Extracted data:
+--

theorem sbcFb_keeps {a1} (hP : Within [.regs, .pts, .queues, .q0pend, .helm, .ax, .clu, .safe] P) (h0 : Keeps P s t) :
    Keeps P s (sbcFb a1 t) := by
  unfold sbcFb
  extract_lets -merge -useContext x1 x2 x3 x4 x5 x6
  have h4 : Keeps P s x4 := (Keeps.ite (modSafe_keeps (hP.of (by decide)) h0) h0)
  clear_value x4
  have h6 : Keeps P s x6 := (safeCheck_keeps (hP.of (by decide)) h4)
  clear_value x6
  exact (Keeps.ite h0 (Keeps.ite (sdem_keeps (hP.of (by decide)) h6) h6))

theorem readbacks_keeps {a1} (hP : Within [.regs, .pts, .queues, .q0pend, .helm, .ax, .clu, .safe] P) (h0 : Keeps P s t) :
    Keeps P s (readbacks a1 t) := by
  unfold readbacks
  extract_lets -merge -useContext x1 x2 x3 x4 x5
  have h1 : Keeps P s x1 := (forEach_keeps (fun _ _ h6 => (stoFb_keeps (hP.of (by decide)) h6)) h0)
  clear_value x1
  have h2 : Keeps P s x2 := (Keeps.ite (denFb_keeps (hP.of (by decide)) h1) h1)
  clear_value x2
  have h3 : Keeps P s x3 := (helmWd_keeps (hP.of (by decide)) h2)
  clear_value x3
  have h5 : Keeps P s x5 := (modSafe_keeps (hP.of (by decide)) h3)
  clear_value x5
  exact (Keeps.ite h2 (forEach_keeps (fun _ _ h7 => (sbcFb_keeps (hP.of (by decide)) h7)) (safeCheck_keeps (hP.of (by decide)) h5)))

theorem sinStep_keeps {a1} (hP : Within [.regs, .pts, .queues, .q0pend, .helm, .fresh, .ax, .clu, .safe] P) (h0 : Keeps P s t) :
    Keeps P s (sinStep a1 t) := by
  unfold sinStep
  extract_lets -merge -useContext x1 x2 x3 x4
  have h4 : Keeps P s x4 := (sdem_keeps (hP.of (by decide)) (modSafe_keeps (hP.of (by decide)) h0))
  clear_value x4
  exact (Keeps.ite h0 (Keeps.ite (demand_keeps (hP.of (by decide)) h4) h4))

theorem testGood_keeps {a1} (hP : Within [.regs, .safe] P) (h0 : Keeps P s t) :
    Keeps P s (testGood a1 t) := by
  unfold testGood
  extract_lets -merge -useContext x1
  have h1 : Keeps P s x1 := (modSafe_keeps (hP.of (by decide)) h0)
  clear_value x1
  exact (bw_keeps (hP.of (by decide)) h1)

theorem testOver_keeps (hP : Within [.regs, .pts, .queues, .q0pend, .helm, .mot, .ax, .gear, .igrp, .homing, .loop, .clu, .drv, .adm, .safe] P) (h0 : Keeps P s t) :
    Keeps P s (testOver t) := by
  unfold testOver
  extract_lets -merge -useContext x1 x2
  have h2 : Keeps P s x2 := (forEach_keeps (fun _ _ h3 => (Keeps.ite (testGood_keeps (hP.of (by decide)) h3) h3)) h0)
  clear_value x2
  exact (stoDecide_keeps (hP.of (by decide)) (modSafe_keeps (hP.of (by decide)) h2))

theorem putAge_keeps {a1 a2} (hP : Within [.regs, .safe] P) (h0 : Keeps P s t) :
    Keeps P s (putAge a1 a2 t) := by
  unfold putAge
  exact (bw_keeps (hP.of (by decide)) (modSafe_keeps (hP.of (by decide)) h0))

theorem testsStep_keeps (hP : Within [.regs, .pts, .queues, .q0pend, .helm, .mot, .ax, .gear, .igrp, .homing, .loop, .clu, .drv, .adm, .safe] P) (h0 : Keeps P s t) :
    Keeps P s (testsStep t) := by
  unfold testsStep
  extract_lets -merge -useContext x1
  have h1 : Keeps P s x1 := (Keeps.ite (testOver_keeps (hP.of (by decide)) h0) h0)
  clear_value x1
  exact (forEach_keeps (fun _ _ h2 => (by
    extract_lets -merge -useContext x3
    have h3 : Keeps P s x3 := (Keeps.ite (testGood_keeps (hP.of (by decide)) h2) (putAge_keeps (hP.of (by decide)) h2))
    clear_value x3
    exact (dueCheck_keeps (hP.of (by decide)) h3))) h1)

theorem sbcDelay_keeps {a1} (hP : Within [.regs, .safe] P) (h0 : Keeps P s t) :
    Keeps P s (sbcDelay a1 t) := by
  unfold sbcDelay
  split
  · exact (Keeps.ite (modSafe_keeps (hP.of (by decide)) (sdem_keeps (hP.of (by decide)) h0)) h0)
  · exact h0

theorem sbcStep_keeps (hP : Within [.regs, .safe] P) (h0 : Keeps P s t) :
    Keeps P s (sbcStep t) := by
  unfold sbcStep
  exact (forEach_keeps (fun _ _ h1 => (by
    extract_lets -merge -useContext x2 x3 x4
    have h4 : Keeps P s x4 := (sbcDelay_keeps (hP.of (by decide)) h1)
    clear_value x4
    exact (Keeps.ite (sdem_keeps (hP.of (by decide)) h4) (Keeps.ite (modSafe_keeps (hP.of (by decide)) (sdem_keeps (hP.of (by decide)) h4)) h4)))) h0)

theorem resetDecide_keeps (hP : Within [.regs, .pts, .queues, .q0pend, .helm, .mot, .ax, .gear, .igrp, .homing, .loop, .clu, .drv, .adm, .safe] P) (h0 : Keeps P s t) :
    Keeps P s (resetDecide t) := by
  unfold resetDecide
  extract_lets -merge -useContext x1 x2 x3 x4 x5 x6
  have h4 : Keeps P s x4 := (modSafe_keeps (hP.of (by decide)) h0)
  clear_value x4
  have h6 : Keeps P s x6 := (bw_keeps (hP.of (by decide)) h4)
  clear_value x6
  exact (Keeps.ite (sbcStep_keeps (hP.of (by decide)) (stoDecide_keeps (hP.of (by decide)) (sstat_keeps (hP.of (by decide)) (bwSat_keeps (hP.of (by decide)) h6)))) (sstat_keeps (hP.of (by decide)) (modSafe_keeps (hP.of (by decide)) h0)))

+--

Try it: The answer is every entry, copied word for word.

Written reply:
theorem sbcFb_keeps {a1} (hP : Within [.regs, .pts, .queues, .q0pend, .helm, .ax, .clu, .safe] P) (h0 : Keeps P s t) :
    Keeps P s (sbcFb a1 t) := by
  unfold sbcFb
  extract_lets -merge -useContext x1 x2 x3 x4 x5 x6
  have h4 : Keeps P s x4 := (Keeps.ite (modSafe_keeps (hP.of (by decide)) h0) h0)
  clear_value x4
  have h6 : Keeps P s x6 := (safeCheck_keeps (hP.of (by decide)) h4)
  clear_value x6
  exact (Keeps.ite h0 (Keeps.ite (sdem_keeps (hP.of (by decide)) h6) h6))

theorem readbacks_keeps {a1} (hP : Within [.regs, .pts, .queues, .q0pend, .helm, .ax, .clu, .safe] P) (h0 : Keeps P s t) :
    Keeps P s (readbacks a1 t) := by
  unfold readbacks
  extract_lets -merge -useContext x1 x2 x3 x4 x5
  have h1 : Keeps P s x1 := (forEach_keeps (fun _ _ h6 => (stoFb_keeps (hP.of (by decide)) h6)) h0)
  clear_value x1
  have h2 : Keeps P s x2 := (Keeps.ite (denFb_keeps (hP.of (by decide)) h1) h1)
  clear_value x2
  have h3 : Keeps P s x3 := (helmWd_keeps (hP.of (by decide)) h2)
  clear_value x3
  have h5 : Keeps P s x5 := (modSafe_keeps (hP.of (by decide)) h3)
  clear_value x5
  exact (Keeps.ite h2 (forEach_keeps (fun _ _ h7 => (sbcFb_keeps (hP.of (by decide)) h7)) (safeCheck_keeps (hP.of (by decide)) h5)))

theorem sinStep_keeps {a1} (hP : Within [.regs, .pts, .queues, .q0pend, .helm, .fresh, .ax, .clu, .safe] P) (h0 : Keeps P s t) :
    Keeps P s (sinStep a1 t) := by
  unfold sinStep
  extract_lets -merge -useContext x1 x2 x3 x4
  have h4 : Keeps P s x4 := (sdem_keeps (hP.of (by decide)) (modSafe_keeps (hP.of (by decide)) h0))
  clear_value x4
  exact (Keeps.ite h0 (Keeps.ite (demand_keeps (hP.of (by decide)) h4) h4))

theorem testGood_keeps {a1} (hP : Within [.regs, .safe] P) (h0 : Keeps P s t) :
    Keeps P s (testGood a1 t) := by
  unfold testGood
  extract_lets -merge -useContext x1
  have h1 : Keeps P s x1 := (modSafe_keeps (hP.of (by decide)) h0)
  clear_value x1
  exact (bw_keeps (hP.of (by decide)) h1)

theorem testOver_keeps (hP : Within [.regs, .pts, .queues, .q0pend, .helm, .mot, .ax, .gear, .igrp, .homing, .loop, .clu, .drv, .adm, .safe] P) (h0 : Keeps P s t) :
    Keeps P s (testOver t) := by
  unfold testOver
  extract_lets -merge -useContext x1 x2
  have h2 : Keeps P s x2 := (forEach_keeps (fun _ _ h3 => (Keeps.ite (testGood_keeps (hP.of (by decide)) h3) h3)) h0)
  clear_value x2
  exact (stoDecide_keeps (hP.of (by decide)) (modSafe_keeps (hP.of (by decide)) h2))

theorem putAge_keeps {a1 a2} (hP : Within [.regs, .safe] P) (h0 : Keeps P s t) :
    Keeps P s (putAge a1 a2 t) := by
  unfold putAge
  exact (bw_keeps (hP.of (by decide)) (modSafe_keeps (hP.of (by decide)) h0))

theorem testsStep_keeps (hP : Within [.regs, .pts, .queues, .q0pend, .helm, .mot, .ax, .gear, .igrp, .homing, .loop, .clu, .drv, .adm, .safe] P) (h0 : Keeps P s t) :
    Keeps P s (testsStep t) := by
  unfold testsStep
  extract_lets -merge -useContext x1
  have h1 : Keeps P s x1 := (Keeps.ite (testOver_keeps (hP.of (by decide)) h0) h0)
  clear_value x1
  exact (forEach_keeps (fun _ _ h2 => (by
    extract_lets -merge -useContext x3
    have h3 : Keeps P s x3 := (Keeps.ite (testGood_keeps (hP.of (by decide)) h2) (putAge_keeps (hP.of (by decide)) h2))
    clear_value x3
    exact (dueCheck_keeps (hP.of (by decide)) h3))) h1)

theorem sbcDelay_keeps {a1} (hP : Within [.regs, .safe] P) (h0 : Keeps P s t) :
    Keeps P s (sbcDelay a1 t) := by
  unfold sbcDelay
  split
  · exact (Keeps.ite (modSafe_keeps (hP.of (by decide)) (sdem_keeps (hP.of (by decide)) h0)) h0)
  · exact h0

theorem sbcStep_keeps (hP : Within [.regs, .safe] P) (h0 : Keeps P s t) :
    Keeps P s (sbcStep t) := by
  unfold sbcStep
  exact (forEach_keeps (fun _ _ h1 => (by
    extract_lets -merge -useContext x2 x3 x4
    have h4 : Keeps P s x4 := (sbcDelay_keeps (hP.of (by decide)) h1)
    clear_value x4
    exact (Keeps.ite (sdem_keeps (hP.of (by decide)) h4) (Keeps.ite (modSafe_keeps (hP.of (by decide)) (sdem_keeps (hP.of (by decide)) h4)) h4)))) h0)

theorem resetDecide_keeps (hP : Within [.regs, .pts, .queues, .q0pend, .helm, .mot, .ax, .gear, .igrp, .homing, .loop, .clu, .drv, .adm, .safe] P) (h0 : Keeps P s t) :
    Keeps P s (resetDecide t) := by
  unfold resetDecide
  extract_lets -merge -useContext x1 x2 x3 x4 x5 x6
  have h4 : Keeps P s x4 := (modSafe_keeps (hP.of (by decide)) h0)
  clear_value x4
  have h6 : Keeps P s x6 := (bw_keeps (hP.of (by decide)) h4)
  clear_value x6
  exact (Keeps.ite (sbcStep_keeps (hP.of (by decide)) (stoDecide_keeps (hP.of (by decide)) (sstat_keeps (hP.of (by decide)) (bwSat_keeps (hP.of (by decide)) h6)))) (sstat_keeps (hP.of (by decide)) (modSafe_keeps (hP.of (by decide)) h0)))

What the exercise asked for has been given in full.